● **Instructions for the task**
How many lines in the entries below contain the word "none"? Answer with the number and nothing else.

--- Listed entries ---

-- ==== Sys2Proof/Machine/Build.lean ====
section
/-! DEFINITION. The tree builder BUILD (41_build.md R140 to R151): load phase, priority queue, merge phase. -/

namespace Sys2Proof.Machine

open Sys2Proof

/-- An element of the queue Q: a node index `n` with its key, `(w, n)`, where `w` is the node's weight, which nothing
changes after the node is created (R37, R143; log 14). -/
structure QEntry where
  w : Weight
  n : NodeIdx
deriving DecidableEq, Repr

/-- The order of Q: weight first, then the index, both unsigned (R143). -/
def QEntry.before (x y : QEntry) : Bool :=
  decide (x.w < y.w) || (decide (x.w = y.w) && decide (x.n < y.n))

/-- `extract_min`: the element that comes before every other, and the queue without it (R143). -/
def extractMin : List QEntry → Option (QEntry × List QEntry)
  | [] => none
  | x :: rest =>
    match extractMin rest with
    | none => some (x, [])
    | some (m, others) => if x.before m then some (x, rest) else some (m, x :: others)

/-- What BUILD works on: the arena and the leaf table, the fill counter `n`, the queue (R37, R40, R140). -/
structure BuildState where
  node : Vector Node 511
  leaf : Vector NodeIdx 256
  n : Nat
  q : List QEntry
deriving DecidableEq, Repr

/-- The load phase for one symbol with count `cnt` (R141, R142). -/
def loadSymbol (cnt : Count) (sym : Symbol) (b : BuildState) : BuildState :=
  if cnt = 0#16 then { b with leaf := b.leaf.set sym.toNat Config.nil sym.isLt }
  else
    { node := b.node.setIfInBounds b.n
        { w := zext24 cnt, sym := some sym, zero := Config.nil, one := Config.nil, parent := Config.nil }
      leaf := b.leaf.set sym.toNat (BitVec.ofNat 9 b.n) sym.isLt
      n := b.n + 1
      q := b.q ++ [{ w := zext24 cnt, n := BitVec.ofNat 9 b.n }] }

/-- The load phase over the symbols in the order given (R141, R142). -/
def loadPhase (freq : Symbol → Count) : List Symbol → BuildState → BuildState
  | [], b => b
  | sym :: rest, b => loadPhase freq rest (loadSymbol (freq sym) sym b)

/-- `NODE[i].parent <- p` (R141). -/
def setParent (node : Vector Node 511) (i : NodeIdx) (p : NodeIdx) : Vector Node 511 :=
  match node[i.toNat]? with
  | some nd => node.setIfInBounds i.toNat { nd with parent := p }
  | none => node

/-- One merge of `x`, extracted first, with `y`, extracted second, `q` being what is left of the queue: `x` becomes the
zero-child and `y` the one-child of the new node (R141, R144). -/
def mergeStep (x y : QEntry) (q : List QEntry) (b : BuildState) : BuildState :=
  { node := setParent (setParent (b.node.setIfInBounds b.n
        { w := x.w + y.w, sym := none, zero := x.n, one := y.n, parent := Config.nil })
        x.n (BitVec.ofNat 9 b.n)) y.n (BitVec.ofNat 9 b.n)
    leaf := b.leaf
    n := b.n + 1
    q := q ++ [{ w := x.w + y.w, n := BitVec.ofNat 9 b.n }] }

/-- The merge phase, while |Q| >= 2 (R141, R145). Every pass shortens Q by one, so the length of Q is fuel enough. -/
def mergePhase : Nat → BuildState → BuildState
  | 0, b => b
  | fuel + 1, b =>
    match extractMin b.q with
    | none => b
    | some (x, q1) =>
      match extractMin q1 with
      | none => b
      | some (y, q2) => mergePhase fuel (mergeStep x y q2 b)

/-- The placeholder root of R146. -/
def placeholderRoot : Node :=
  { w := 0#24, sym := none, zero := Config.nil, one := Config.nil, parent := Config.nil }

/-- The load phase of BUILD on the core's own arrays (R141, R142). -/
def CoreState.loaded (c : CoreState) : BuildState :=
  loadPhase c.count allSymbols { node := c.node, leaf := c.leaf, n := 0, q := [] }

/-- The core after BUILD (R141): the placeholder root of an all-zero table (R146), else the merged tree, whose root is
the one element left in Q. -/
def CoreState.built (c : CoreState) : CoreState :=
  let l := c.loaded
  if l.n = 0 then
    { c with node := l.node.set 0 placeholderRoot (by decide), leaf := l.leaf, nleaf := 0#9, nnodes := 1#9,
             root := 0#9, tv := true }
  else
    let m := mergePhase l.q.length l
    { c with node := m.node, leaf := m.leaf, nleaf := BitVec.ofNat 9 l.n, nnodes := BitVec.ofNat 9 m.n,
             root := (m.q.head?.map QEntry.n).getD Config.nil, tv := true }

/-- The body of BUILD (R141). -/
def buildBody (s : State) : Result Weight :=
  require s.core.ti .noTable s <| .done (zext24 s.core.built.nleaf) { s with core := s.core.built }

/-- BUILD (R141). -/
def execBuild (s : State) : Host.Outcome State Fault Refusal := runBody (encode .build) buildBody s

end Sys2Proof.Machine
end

---
--- Listed entries ---

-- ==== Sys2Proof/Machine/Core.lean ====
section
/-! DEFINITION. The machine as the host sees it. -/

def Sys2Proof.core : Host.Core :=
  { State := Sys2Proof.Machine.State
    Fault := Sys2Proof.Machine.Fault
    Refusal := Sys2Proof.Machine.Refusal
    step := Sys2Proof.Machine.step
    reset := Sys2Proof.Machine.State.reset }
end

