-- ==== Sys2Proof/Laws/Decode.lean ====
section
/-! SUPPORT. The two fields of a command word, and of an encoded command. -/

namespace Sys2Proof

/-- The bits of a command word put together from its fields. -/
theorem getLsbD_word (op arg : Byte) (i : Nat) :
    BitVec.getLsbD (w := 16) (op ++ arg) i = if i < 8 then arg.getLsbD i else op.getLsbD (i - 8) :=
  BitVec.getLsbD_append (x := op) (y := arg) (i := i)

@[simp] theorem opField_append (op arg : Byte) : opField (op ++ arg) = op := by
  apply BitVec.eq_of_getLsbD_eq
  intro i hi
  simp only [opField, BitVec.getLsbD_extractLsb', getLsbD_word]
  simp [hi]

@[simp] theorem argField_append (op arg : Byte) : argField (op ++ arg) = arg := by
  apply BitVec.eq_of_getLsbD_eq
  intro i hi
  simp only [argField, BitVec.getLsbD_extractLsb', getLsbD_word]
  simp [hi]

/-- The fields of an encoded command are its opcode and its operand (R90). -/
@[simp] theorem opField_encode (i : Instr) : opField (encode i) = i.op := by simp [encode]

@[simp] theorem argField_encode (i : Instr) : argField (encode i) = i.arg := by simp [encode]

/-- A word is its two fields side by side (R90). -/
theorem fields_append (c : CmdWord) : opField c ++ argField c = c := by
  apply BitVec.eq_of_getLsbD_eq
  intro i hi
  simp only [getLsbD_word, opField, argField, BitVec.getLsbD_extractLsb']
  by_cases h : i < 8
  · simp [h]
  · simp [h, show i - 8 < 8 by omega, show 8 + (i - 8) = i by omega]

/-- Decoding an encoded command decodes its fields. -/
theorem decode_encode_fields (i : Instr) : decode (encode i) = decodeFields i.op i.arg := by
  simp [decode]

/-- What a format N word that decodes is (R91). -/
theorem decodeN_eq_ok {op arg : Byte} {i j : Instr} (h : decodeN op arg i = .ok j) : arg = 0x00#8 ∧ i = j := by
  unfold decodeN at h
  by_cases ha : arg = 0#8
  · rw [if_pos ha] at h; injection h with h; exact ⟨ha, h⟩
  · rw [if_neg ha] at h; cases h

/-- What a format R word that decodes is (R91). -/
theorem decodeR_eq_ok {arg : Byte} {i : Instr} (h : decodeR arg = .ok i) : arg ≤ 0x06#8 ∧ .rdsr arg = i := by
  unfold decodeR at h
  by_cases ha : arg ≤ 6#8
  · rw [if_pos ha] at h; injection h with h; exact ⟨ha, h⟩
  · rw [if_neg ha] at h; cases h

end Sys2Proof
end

---

● **Answer space**
7